▶ **LISTED RECORDS**
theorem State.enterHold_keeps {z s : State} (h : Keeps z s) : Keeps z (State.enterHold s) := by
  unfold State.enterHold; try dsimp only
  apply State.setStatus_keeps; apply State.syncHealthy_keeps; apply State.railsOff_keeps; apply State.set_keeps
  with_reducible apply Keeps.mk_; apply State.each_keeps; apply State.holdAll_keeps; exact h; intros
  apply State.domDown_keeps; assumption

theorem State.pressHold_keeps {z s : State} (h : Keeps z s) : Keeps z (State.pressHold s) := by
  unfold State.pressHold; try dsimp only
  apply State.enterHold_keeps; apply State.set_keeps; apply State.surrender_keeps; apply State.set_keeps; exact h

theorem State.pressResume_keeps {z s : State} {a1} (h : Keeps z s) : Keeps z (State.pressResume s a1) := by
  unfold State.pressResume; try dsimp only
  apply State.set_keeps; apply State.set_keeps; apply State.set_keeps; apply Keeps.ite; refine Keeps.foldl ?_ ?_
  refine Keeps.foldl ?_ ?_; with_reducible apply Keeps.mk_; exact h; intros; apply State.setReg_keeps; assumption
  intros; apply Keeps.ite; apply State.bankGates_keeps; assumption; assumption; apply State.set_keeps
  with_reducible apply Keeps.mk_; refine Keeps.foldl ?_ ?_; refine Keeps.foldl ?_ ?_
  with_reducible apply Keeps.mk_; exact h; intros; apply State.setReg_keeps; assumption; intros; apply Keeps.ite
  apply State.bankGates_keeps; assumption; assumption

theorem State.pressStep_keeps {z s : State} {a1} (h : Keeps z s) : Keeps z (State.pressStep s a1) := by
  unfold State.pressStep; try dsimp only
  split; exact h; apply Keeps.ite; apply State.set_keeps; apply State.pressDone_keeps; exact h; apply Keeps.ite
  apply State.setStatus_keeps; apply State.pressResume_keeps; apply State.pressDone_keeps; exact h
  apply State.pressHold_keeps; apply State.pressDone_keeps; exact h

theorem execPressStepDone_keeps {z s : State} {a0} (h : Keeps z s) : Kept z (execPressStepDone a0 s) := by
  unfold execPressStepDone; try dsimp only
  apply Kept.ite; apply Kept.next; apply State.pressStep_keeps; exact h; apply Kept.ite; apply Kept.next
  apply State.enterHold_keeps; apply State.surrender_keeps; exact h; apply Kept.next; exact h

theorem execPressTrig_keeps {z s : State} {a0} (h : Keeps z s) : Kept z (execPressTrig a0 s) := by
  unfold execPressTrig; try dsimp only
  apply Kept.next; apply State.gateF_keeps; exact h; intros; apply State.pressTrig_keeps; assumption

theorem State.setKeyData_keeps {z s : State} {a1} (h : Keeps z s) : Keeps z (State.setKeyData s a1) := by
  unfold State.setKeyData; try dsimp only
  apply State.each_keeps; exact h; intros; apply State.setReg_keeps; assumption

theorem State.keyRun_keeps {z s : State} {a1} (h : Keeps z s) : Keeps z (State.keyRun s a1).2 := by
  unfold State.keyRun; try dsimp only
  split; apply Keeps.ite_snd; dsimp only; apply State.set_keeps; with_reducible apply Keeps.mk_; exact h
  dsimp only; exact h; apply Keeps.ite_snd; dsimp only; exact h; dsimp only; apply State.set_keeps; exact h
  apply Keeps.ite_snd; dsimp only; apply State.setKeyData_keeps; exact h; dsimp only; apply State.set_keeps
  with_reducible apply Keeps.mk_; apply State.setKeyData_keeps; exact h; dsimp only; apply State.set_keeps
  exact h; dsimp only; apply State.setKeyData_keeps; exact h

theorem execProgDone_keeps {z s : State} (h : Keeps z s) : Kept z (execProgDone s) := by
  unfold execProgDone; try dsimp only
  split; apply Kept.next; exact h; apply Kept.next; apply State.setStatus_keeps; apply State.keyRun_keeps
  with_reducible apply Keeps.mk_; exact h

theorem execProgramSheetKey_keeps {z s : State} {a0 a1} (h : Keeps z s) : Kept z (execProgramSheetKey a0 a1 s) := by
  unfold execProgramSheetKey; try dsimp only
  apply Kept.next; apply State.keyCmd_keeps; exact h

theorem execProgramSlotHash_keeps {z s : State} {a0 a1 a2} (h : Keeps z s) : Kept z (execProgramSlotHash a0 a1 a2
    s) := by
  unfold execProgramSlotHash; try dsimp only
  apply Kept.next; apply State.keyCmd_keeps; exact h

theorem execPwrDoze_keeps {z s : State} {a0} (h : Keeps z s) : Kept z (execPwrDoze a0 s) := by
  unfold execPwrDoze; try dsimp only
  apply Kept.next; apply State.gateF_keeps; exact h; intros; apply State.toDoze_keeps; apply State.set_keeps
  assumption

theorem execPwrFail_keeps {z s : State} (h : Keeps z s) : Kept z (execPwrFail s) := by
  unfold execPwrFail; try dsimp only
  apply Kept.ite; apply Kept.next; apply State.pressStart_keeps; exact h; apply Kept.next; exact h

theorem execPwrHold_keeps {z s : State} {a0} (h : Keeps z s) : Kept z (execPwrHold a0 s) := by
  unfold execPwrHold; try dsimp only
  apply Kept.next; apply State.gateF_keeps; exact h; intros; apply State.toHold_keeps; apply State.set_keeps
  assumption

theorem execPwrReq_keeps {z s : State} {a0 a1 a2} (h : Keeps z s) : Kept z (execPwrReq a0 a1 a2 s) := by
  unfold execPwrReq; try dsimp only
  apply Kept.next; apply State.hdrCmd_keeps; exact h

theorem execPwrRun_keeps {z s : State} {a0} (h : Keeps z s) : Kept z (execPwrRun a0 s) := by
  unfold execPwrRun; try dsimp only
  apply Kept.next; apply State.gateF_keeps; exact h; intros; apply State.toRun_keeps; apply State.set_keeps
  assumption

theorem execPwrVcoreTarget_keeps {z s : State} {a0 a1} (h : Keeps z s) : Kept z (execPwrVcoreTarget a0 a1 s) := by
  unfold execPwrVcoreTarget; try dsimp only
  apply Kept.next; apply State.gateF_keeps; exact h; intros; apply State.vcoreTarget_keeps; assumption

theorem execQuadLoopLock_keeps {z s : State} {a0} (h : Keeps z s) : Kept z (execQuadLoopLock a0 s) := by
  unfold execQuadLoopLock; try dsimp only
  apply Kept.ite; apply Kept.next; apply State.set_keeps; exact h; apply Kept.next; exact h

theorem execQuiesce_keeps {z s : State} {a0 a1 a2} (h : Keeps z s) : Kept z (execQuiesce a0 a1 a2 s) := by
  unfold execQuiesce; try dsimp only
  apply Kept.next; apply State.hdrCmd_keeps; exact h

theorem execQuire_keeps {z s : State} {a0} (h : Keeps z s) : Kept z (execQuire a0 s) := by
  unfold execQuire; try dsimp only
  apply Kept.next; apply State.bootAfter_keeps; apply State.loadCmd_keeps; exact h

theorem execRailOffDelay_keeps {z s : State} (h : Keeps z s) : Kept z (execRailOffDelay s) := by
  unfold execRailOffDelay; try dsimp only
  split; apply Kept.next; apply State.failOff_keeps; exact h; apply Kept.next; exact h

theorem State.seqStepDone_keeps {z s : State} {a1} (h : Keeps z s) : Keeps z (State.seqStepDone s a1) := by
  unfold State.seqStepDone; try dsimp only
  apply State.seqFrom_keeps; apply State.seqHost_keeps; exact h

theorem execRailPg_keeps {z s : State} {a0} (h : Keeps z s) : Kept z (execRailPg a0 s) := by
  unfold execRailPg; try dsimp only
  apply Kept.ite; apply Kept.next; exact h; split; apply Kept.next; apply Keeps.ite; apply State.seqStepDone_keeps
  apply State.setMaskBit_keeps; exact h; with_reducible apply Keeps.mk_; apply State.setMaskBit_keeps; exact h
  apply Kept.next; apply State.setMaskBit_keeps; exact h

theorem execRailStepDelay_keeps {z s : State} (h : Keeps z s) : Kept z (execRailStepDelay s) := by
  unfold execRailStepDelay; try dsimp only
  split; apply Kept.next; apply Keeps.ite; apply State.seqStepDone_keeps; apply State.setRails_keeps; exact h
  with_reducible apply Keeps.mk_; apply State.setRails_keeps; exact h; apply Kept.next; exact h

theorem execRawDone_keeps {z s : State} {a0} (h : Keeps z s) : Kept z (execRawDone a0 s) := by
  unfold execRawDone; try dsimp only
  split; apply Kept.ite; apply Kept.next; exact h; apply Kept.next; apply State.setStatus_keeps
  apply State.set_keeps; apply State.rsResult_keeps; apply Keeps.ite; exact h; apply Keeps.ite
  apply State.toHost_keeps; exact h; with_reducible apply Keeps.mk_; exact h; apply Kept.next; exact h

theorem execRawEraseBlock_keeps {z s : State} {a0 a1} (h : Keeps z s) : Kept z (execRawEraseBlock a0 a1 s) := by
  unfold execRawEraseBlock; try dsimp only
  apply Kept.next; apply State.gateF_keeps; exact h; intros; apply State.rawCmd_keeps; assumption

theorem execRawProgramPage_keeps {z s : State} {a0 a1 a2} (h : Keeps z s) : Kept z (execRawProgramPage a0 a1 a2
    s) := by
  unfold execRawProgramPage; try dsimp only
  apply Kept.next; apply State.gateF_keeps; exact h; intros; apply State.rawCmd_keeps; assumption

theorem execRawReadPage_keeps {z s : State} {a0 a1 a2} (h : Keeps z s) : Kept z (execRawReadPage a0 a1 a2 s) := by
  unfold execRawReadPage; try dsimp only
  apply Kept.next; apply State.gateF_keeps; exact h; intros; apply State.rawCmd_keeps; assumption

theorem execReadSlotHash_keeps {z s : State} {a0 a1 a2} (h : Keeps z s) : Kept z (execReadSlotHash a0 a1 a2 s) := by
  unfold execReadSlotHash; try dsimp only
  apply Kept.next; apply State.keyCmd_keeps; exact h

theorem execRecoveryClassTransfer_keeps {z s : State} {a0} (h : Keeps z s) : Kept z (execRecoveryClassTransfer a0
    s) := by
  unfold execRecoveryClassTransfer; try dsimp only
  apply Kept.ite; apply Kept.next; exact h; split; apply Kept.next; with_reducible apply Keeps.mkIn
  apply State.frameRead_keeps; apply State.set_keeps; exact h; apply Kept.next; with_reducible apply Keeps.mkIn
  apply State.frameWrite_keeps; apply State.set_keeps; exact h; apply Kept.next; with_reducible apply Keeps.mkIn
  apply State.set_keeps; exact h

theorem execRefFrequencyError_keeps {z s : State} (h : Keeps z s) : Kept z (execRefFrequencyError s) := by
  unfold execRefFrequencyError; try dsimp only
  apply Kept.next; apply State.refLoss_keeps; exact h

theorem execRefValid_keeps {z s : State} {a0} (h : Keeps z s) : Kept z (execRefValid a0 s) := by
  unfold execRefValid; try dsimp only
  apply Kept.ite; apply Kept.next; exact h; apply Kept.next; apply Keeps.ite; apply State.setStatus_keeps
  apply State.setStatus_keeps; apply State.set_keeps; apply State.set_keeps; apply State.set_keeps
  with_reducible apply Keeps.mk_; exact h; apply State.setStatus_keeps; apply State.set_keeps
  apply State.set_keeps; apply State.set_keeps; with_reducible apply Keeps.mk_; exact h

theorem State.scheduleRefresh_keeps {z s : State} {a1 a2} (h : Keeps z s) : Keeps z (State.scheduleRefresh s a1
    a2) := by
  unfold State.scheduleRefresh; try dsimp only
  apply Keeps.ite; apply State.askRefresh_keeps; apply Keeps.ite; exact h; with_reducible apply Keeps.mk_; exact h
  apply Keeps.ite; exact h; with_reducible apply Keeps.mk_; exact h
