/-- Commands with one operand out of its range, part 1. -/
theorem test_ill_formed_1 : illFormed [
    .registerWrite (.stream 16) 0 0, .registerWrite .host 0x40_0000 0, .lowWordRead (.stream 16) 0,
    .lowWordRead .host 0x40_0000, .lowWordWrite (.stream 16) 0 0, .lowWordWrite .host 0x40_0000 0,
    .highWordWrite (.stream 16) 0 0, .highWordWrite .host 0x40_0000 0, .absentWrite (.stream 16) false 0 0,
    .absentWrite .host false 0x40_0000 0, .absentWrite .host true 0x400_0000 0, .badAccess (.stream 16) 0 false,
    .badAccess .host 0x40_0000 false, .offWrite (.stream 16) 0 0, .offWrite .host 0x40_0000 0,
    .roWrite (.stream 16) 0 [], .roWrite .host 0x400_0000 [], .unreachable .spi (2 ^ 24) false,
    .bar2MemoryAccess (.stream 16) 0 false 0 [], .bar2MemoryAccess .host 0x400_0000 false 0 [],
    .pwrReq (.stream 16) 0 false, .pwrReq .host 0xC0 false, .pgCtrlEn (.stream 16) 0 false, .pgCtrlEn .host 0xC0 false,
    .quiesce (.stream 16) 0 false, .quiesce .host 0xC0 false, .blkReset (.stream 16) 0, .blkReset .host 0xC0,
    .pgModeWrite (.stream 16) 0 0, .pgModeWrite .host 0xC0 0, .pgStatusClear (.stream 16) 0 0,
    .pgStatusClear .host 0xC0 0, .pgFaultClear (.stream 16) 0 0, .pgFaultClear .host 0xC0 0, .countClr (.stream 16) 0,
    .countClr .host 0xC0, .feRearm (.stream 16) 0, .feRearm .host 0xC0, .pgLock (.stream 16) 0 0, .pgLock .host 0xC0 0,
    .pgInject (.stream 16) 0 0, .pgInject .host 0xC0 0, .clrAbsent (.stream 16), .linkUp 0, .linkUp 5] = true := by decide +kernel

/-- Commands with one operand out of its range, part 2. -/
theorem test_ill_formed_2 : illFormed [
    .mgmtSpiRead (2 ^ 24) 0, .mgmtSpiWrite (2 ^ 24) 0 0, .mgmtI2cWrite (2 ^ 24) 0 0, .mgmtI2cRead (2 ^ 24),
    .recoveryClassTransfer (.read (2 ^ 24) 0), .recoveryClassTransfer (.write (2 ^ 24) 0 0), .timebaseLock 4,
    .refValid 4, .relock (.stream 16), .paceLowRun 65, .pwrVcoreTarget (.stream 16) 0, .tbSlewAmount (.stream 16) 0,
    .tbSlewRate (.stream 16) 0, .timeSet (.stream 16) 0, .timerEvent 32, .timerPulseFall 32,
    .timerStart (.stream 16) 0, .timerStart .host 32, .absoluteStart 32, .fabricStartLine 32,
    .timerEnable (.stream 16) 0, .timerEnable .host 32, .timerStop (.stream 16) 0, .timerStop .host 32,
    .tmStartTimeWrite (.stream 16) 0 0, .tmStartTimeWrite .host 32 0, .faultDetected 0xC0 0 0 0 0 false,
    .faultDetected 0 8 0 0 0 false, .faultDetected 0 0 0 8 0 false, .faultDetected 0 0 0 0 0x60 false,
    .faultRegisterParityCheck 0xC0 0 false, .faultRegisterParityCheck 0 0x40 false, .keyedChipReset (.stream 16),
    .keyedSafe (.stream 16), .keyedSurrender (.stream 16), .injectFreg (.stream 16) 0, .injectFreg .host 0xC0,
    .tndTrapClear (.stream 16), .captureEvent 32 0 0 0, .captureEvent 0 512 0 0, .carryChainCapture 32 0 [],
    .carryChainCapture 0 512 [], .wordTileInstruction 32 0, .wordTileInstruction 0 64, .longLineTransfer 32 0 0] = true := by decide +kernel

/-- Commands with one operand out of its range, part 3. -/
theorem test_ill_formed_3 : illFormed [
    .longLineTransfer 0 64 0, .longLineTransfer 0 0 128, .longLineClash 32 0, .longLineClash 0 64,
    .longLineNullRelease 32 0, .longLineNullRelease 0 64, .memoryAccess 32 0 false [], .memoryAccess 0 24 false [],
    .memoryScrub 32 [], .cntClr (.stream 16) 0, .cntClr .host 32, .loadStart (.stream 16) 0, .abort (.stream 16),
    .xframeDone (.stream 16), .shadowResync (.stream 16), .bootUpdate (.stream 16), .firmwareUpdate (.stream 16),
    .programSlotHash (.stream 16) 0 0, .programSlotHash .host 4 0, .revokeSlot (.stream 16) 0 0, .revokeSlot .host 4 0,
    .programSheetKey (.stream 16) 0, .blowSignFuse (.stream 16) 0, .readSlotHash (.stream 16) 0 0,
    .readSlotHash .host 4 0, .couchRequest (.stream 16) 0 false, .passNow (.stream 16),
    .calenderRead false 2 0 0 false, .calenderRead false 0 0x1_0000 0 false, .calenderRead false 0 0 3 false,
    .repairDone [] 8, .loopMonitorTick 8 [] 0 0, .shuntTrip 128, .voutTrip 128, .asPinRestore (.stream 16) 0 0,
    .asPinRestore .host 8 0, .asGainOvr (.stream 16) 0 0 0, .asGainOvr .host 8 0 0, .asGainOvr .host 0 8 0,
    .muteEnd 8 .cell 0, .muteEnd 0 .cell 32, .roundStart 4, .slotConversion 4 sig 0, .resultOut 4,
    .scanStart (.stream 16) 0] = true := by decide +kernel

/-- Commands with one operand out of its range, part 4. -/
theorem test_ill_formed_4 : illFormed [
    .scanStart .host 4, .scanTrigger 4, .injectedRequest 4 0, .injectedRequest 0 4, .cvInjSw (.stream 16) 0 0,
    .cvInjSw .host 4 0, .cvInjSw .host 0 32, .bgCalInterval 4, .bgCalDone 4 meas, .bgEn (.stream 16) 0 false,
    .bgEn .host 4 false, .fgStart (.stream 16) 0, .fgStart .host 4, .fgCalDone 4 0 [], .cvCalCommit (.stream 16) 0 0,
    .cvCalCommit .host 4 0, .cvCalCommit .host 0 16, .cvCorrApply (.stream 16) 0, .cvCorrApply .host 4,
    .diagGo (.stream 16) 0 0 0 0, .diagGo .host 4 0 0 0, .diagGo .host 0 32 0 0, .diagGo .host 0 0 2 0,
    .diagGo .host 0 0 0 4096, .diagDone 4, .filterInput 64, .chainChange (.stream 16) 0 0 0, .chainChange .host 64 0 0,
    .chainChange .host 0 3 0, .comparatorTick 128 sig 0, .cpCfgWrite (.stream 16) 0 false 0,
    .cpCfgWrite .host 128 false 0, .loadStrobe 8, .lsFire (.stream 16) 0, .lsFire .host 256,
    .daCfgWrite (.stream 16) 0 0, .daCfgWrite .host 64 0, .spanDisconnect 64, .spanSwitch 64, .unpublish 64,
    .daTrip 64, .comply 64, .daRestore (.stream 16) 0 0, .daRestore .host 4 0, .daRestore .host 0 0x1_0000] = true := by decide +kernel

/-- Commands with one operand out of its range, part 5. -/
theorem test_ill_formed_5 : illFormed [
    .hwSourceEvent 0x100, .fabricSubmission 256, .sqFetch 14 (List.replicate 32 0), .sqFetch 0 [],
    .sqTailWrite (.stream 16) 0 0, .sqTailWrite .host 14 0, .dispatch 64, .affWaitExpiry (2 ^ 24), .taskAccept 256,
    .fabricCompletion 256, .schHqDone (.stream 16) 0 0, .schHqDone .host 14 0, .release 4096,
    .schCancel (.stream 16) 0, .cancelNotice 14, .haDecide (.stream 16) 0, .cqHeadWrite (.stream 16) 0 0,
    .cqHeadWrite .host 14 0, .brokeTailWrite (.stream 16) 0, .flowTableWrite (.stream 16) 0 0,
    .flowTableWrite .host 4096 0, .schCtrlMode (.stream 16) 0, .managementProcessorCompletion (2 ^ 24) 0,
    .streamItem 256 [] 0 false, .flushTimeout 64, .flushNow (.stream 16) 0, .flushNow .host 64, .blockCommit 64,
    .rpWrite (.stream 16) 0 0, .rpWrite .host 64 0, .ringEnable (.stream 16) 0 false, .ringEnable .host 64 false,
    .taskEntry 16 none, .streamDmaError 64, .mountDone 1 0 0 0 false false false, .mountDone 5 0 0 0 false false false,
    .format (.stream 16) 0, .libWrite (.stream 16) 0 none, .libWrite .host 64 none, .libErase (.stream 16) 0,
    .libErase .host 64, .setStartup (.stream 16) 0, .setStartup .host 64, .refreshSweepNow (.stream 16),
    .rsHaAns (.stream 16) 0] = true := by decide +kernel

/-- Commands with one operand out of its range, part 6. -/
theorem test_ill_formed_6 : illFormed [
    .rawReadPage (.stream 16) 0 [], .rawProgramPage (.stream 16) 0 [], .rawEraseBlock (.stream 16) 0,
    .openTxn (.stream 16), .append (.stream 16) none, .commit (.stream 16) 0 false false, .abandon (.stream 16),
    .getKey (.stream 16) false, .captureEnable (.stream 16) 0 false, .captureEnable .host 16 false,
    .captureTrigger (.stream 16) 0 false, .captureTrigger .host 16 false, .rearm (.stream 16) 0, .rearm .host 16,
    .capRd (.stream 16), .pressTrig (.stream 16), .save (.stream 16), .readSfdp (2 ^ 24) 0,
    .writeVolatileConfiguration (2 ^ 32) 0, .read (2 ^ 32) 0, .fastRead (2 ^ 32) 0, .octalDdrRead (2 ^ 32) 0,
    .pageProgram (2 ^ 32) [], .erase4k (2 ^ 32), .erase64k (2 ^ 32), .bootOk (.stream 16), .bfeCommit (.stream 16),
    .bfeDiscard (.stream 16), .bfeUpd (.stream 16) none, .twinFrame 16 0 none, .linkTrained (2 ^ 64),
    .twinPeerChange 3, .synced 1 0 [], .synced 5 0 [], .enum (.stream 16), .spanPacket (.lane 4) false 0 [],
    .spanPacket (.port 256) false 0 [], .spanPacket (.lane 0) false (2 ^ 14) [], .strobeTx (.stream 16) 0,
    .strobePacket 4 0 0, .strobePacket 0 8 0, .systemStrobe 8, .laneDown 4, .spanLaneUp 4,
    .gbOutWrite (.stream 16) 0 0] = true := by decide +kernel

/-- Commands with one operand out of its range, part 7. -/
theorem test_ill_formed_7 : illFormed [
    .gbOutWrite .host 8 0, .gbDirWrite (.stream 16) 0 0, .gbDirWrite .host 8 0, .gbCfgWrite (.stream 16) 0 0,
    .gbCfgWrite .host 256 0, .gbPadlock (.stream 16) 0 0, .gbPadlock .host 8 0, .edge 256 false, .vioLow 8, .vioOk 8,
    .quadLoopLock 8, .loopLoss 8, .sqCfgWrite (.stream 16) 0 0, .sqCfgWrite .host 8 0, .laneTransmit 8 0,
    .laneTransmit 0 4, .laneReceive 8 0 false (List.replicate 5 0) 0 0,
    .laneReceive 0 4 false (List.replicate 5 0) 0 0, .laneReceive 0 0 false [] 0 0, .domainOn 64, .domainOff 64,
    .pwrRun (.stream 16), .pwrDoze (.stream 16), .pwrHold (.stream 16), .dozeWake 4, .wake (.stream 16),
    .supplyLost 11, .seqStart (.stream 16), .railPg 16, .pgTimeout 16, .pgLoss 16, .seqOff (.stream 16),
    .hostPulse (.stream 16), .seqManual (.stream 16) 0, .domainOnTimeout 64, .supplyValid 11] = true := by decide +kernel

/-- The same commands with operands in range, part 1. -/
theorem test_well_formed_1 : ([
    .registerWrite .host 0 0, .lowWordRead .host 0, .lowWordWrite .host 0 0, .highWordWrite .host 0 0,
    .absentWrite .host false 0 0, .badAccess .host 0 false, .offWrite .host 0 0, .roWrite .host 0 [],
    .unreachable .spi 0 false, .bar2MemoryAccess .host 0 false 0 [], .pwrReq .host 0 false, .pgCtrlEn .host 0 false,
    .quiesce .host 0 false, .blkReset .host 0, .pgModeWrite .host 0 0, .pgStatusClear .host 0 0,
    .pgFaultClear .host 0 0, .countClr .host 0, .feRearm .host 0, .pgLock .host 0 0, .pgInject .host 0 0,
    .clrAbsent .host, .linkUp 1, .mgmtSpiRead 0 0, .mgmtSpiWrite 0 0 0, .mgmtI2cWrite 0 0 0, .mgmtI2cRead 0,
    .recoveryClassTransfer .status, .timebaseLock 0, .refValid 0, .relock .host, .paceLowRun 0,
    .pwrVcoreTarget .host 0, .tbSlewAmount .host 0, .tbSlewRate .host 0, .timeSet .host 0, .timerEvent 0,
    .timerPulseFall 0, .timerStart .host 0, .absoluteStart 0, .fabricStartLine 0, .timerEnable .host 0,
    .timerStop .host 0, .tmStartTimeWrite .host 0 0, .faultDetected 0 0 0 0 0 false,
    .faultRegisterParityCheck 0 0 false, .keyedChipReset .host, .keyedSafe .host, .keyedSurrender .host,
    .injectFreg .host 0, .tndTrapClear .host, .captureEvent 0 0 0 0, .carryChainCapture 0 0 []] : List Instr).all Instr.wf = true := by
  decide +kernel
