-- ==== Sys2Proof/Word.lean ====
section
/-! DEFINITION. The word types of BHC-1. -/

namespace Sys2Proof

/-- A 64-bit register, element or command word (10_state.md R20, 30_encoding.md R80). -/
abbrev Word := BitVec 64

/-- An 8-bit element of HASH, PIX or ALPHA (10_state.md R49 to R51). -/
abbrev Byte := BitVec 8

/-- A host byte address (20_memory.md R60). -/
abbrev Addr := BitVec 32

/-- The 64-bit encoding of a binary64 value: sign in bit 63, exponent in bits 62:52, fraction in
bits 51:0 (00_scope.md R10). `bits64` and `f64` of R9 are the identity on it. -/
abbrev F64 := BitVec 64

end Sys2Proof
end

▶ **EXERCISE OBJECTIVE**
Go through the records above and copy each line where "split" is found.

▶ **RESULT OF THE EXERCISE**
  split; exact h; apply Keeps.ite; apply State.set_keeps; apply State.pressDone_keeps; exact h; apply Keeps.ite
  split; apply Keeps.ite_snd; dsimp only; apply State.set_keeps; with_reducible apply Keeps.mk_; exact h
  split; apply Kept.next; exact h; apply Kept.next; apply State.setStatus_keeps; apply State.keyRun_keeps
  split; apply Kept.next; apply State.failOff_keeps; exact h; apply Kept.next; exact h
  apply Kept.ite; apply Kept.next; exact h; split; apply Kept.next; apply Keeps.ite; apply State.seqStepDone_keeps
  split; apply Kept.next; apply Keeps.ite; apply State.seqStepDone_keeps; apply State.setRails_keeps; exact h
  split; apply Kept.ite; apply Kept.next; exact h; apply Kept.next; apply State.setStatus_keeps
  apply Kept.ite; apply Kept.next; exact h; split; apply Kept.next; with_reducible apply Keeps.mkIn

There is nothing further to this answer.